#### What you will do:
Write out the data below exactly, from its first line to the line containing "(m :: l, bwdStep n m b)", that line included.

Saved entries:
/-- The sign each pair takes for a pilot of undecided sign: the branch of smaller metric on that pilot's own output. The metrics are
compared unweighted, and equal ones give +3 (DESIGN CHOICE, log entry 83: R112 names no tie). -/
def RxLane.pilotPick (x : RxLane) (o : YOut) (bf : Before) : List Nat :=
  (List.range 4).map fun b =>
    if sqErr 4 o.y (x.expect 3 (bf.val b)) ≤ sqErr 4 o.y (x.expect 0 (bf.val b)) then 3 else 0

/-- Branches of a U-mode section: four states, any symbol next. -/
def RxLane.uBranches (x : RxLane) (o : YOut) (first : Bool) : List Branch :=
  (List.range 4).flatMap fun b =>
    (List.range 4).map fun b2 =>
      let v := pairVal b2
      { src := b, dst := b2, val := v, labels := []
        metric := sqErr (x.weight o) o.y (if first then 256 * x.mean v else x.expect v (pairVal b)) }

/-- State metrics: none for an excluded state. -/
abbrev Metrics := List (Option Nat)

/-- The lesser of two metrics. -/
def minO : Option Nat → Option Nat → Option Nat
  | none, b => b
  | a, none => a
  | some a, some b => some (min a b)

/-- Adds a metric. -/
def addO (a : Option Nat) (n : Nat) : Option Nat := a.map fun x => x + n

/-- One forward step over `n` states. -/
def fwdStep (n : Nat) (m : Metrics) (brs : List Branch) : Metrics :=
  (List.range n).map fun s =>
    brs.foldl (fun a b => if b.dst = s then minO a (addO (m.getD b.src none) b.metric) else a) none

/-- One backward step over `n` states. -/
def bwdStep (n : Nat) (m : Metrics) (brs : List Branch) : Metrics :=
  (List.range n).map fun s =>
    brs.foldl (fun a b => if b.src = s then minO a (addO (m.getD b.dst none) b.metric) else a) none

/-- The state metrics before each section. -/
def fwdAll (n : Nat) : Metrics → List (List Branch) → List Metrics
  | _, [] => []
  | m, b :: t => m :: fwdAll n (fwdStep n m b) t

/-- The state metrics after each section, from equal metrics at the end, with those before the first section. -/
def bwdAll (n : Nat) : List (List Branch) → List Metrics × Metrics
  | [] => ([], List.replicate n (some 0))
  | b :: t =>
    let (l, m) := bwdAll n t
    (m :: l, bwdStep n m b)

/-- Every branch of a section with its whole-path metric. -/
def scored (f : Metrics) (brs : List Branch) (g : Metrics) : List (Branch × Nat) :=
  brs.filterMap fun b =>
    match f.getD b.src none, g.getD b.dst none with
    | some p, some q => some (b, p + b.metric + q)
    | _, _ => none

/-- The best branch: least metric, then the lower state left (R109); of two branches that leave the same state the one listed first
(DESIGN CHOICE, log entry 83). -/
def bestOf (l : List (Branch × Nat)) : Option (Branch × Nat) :=
  l.foldl (fun a e => match a with
    | none => some e
    | some x => if e.2 < x.2 then some e else a) none

/-- The least metric over the branches that satisfy `p`. -/
def leastOf (l : List (Branch × Nat)) (p : Branch → Bool) : Option Nat :=
  l.foldl (fun a e => if p e.1 then minO a (some e.2) else a) none

/-- max-log-MAP over a window: every section's scored branches. -/
def maxLog (n : Nat) (init : Metrics) (secs : List (List Branch)) : List (List (Branch × Nat)) :=
  let f := fwdAll n init secs
  let g := (bwdAll n secs).1
  List.zipWith (fun (a : Metrics × List Branch) (m : Metrics) => scored a.1 a.2 m) (f.zip secs) g

/-- A metric difference in 1/4 natural-log units, limited to ±127 (R109); with no noise variance the limit. The step of 0.25 is reached half
to even (DESIGN CHOICE, log entry 83: R109 gives no rounding). -/
def quarterLog (diff : Int) (var : Int) : Int :=
  if diff = 0 then 0
  else if var ≤ 0 then (if 0 < diff then 127 else -127)
  else clampI (-127) 127 (rneDiv diff (var * 2 ^ 33).toNat)

/-- A log-likelihood ratio from the least metrics of 0 and of 1. -/
def llrOf (var : Int) : Option Nat → Option Nat → Int
  | some a, some b => quarterLog ((a : Int) - b) var
  | none, some _ => 127
  | some _, none => -127
  | none, none => 0

/-! ## The Partner code (R178 to R180) -/

/-- Parity of the set bits of a 7-bit number. -/
def parity7 (n : Nat) : Bool := (List.range 7).foldl (fun a i => a != n.testBit i) false

/-- The K = 7 encoder: register of the last six bits (newest in bit 5), output of 171 then 133 octal. -/
def k7Out (reg : Nat) (b : Bool) : Bool × Bool :=
  let v := 64 * b2n b + reg
  (parity7 (v &&& 0o171), parity7 (v &&& 0o133))

/-- The register after a bit. -/
def k7Next (reg : Nat) (b : Bool) : Nat := (64 * b2n b + reg) / 2

/-- The coded bits of a bit string. -/
def k7Encode : Nat → List Bool → List Bool
  | _, [] => []
  | reg, b :: t => let (x, y) := k7Out reg b; x :: y :: k7Encode (k7Next reg b) t

/-- The preamble. -/
def preamble : List Bool := bitsMsb 64 0xFC10C53D1C96ECD4

/-- CRC-8 with x^8 + x^2 + x + 1 over a bit string. -/
def crc8 (l : List Bool) : Nat := l.foldl (crcStep 8 0x07) 0

/-- CRC-32 of R179: polynomial 0x04C11DB7, initial value and final XOR all ones, MSB first. -/
def crc32 (l : List Byte) : Nat := (bytesBits l).foldl (crcStep 32 0x04C11DB7) 0xFFFFFFFF ^^^ 0xFFFFFFFF

/-- The 32-bit header (Table 7-6). -/
def ptnrHeader (type len seq : Nat) : List Byte :=
  let h := type % 256 * 2 ^ 16 + len % 512 * 2 ^ 7 + seq % 128
  be 4 (h * 256 + crc8 (bitsMsb 24 h))

/-- The raw bits of a packet. -/
def ptnrRaw (type seq : Nat) (payload : List Byte) : List Bool :=
  let body := ptnrHeader type payload.length seq ++ payload
  preamble ++ k7Encode 0 (bytesBits (body ++ be 4 (crc32 body)) ++ List.replicate 6 false)

/-- Frames of a packet of `n` payload bytes. -/
def ptnrFrames (n : Nat) : Nat := 204 + 16 * n

/-- A Viterbi path: metric (greater is better) and decided bits, newest first; none for a state not reached. -/
abbrev K7Path := Option (Int × List Bool)

/-- One Viterbi step with two soft values (positive favours raw bit 0, R180). -/
def k7Step (a b : Int) (m : List K7Path) : List K7Path :=
  (List.range 64).map fun s =>
    let bit := s.testBit 5
    let cand := fun (p : Nat) =>
      match m.getD p none with
      | none => (none : K7Path)
      | some (v, l) =>
        let (x, y) := k7Out p bit
        some (v + (if x then -a else a) + (if y then -b else b), bit :: l)
    let p0 := 2 * s % 64
    match cand p0, cand (p0 + 1) with
    | none, q => q
    | q, none => q
    | some p, some q => if p.1 < q.1 then some q else some p

/-- The decided bits of a stretch of the coded part that starts in state 0: the best path into state 0 when the stretch
ends with the tail, otherwise the best path into any state. -/
def k7Decode (tail : Bool) (soft : List Int) : List Bool :=
  let rec go : List Int → List K7Path → List K7Path
    | a :: b :: t, m => go t (k7Step a b m)
    | _, m => m
  let m := go soft (some (0, []) :: List.replicate 63 none)
  let best := if tail then m.getD 0 none
    else m.foldl (fun a e => match a, e with
      | none, q => q
      | q, none => q
      | some p, some q => if p.1 < q.1 then some q else some p) none
  match best with
  | none => []
  | some (_, l) => l.reverse

/-! ## Exact logarithms -/

/-- `n` with 100·log10(num/den) ≥ n − 1/2, decided exactly: num^200 ≥ 10^(2n − 1) · den^200. -/
def logAtLeast (num den : Nat) (n : Int) : Bool :=
  let e := 2 * n - 1
  if 0 ≤ e then 10 ^ e.toNat * den ^ 200 ≤ num ^ 200 else den ^ 200 ≤ 10 ^ (-e).toNat * num ^ 200

/-- The greatest `n` in `lo … lo + 2^k − 1` with `logAtLeast`, by halving; `lo` when none. -/
def logSearch (num den : Nat) : Nat → Int → Int
  | 0, lo => lo
  | k + 1, lo => logSearch num den k (if logAtLeast num den (lo + 2 ^ k) then lo + 2 ^ k else lo)

/-- 10·log10(num/den) in 0.1 dB, rounded, limited to `lo … lo + 2^k − 1` (no tie can occur: a half-integer power of ten to the
hundredth root is not rational). -/
def decibel (num den k : Nat) (lo : Int) : Int := logSearch num den k lo

end Sys2Proof.Machine
end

#### Result of the task:
/-- The sign each pair takes for a pilot of undecided sign: the branch of smaller metric on that pilot's own output. The metrics are
compared unweighted, and equal ones give +3 (DESIGN CHOICE, log entry 83: R112 names no tie). -/
def RxLane.pilotPick (x : RxLane) (o : YOut) (bf : Before) : List Nat :=
  (List.range 4).map fun b =>
    if sqErr 4 o.y (x.expect 3 (bf.val b)) ≤ sqErr 4 o.y (x.expect 0 (bf.val b)) then 3 else 0

/-- Branches of a U-mode section: four states, any symbol next. -/
def RxLane.uBranches (x : RxLane) (o : YOut) (first : Bool) : List Branch :=
  (List.range 4).flatMap fun b =>
    (List.range 4).map fun b2 =>
      let v := pairVal b2
      { src := b, dst := b2, val := v, labels := []
        metric := sqErr (x.weight o) o.y (if first then 256 * x.mean v else x.expect v (pairVal b)) }

/-- State metrics: none for an excluded state. -/
abbrev Metrics := List (Option Nat)

/-- The lesser of two metrics. -/
def minO : Option Nat → Option Nat → Option Nat
  | none, b => b
  | a, none => a
  | some a, some b => some (min a b)

/-- Adds a metric. -/
def addO (a : Option Nat) (n : Nat) : Option Nat := a.map fun x => x + n

/-- One forward step over `n` states. -/
def fwdStep (n : Nat) (m : Metrics) (brs : List Branch) : Metrics :=
  (List.range n).map fun s =>
    brs.foldl (fun a b => if b.dst = s then minO a (addO (m.getD b.src none) b.metric) else a) none

/-- One backward step over `n` states. -/
def bwdStep (n : Nat) (m : Metrics) (brs : List Branch) : Metrics :=
  (List.range n).map fun s =>
    brs.foldl (fun a b => if b.src = s then minO a (addO (m.getD b.dst none) b.metric) else a) none

/-- The state metrics before each section. -/
def fwdAll (n : Nat) : Metrics → List (List Branch) → List Metrics
  | _, [] => []
  | m, b :: t => m :: fwdAll n (fwdStep n m b) t

/-- The state metrics after each section, from equal metrics at the end, with those before the first section. -/
def bwdAll (n : Nat) : List (List Branch) → List Metrics × Metrics
  | [] => ([], List.replicate n (some 0))
  | b :: t =>
    let (l, m) := bwdAll n t
    (m :: l, bwdStep n m b)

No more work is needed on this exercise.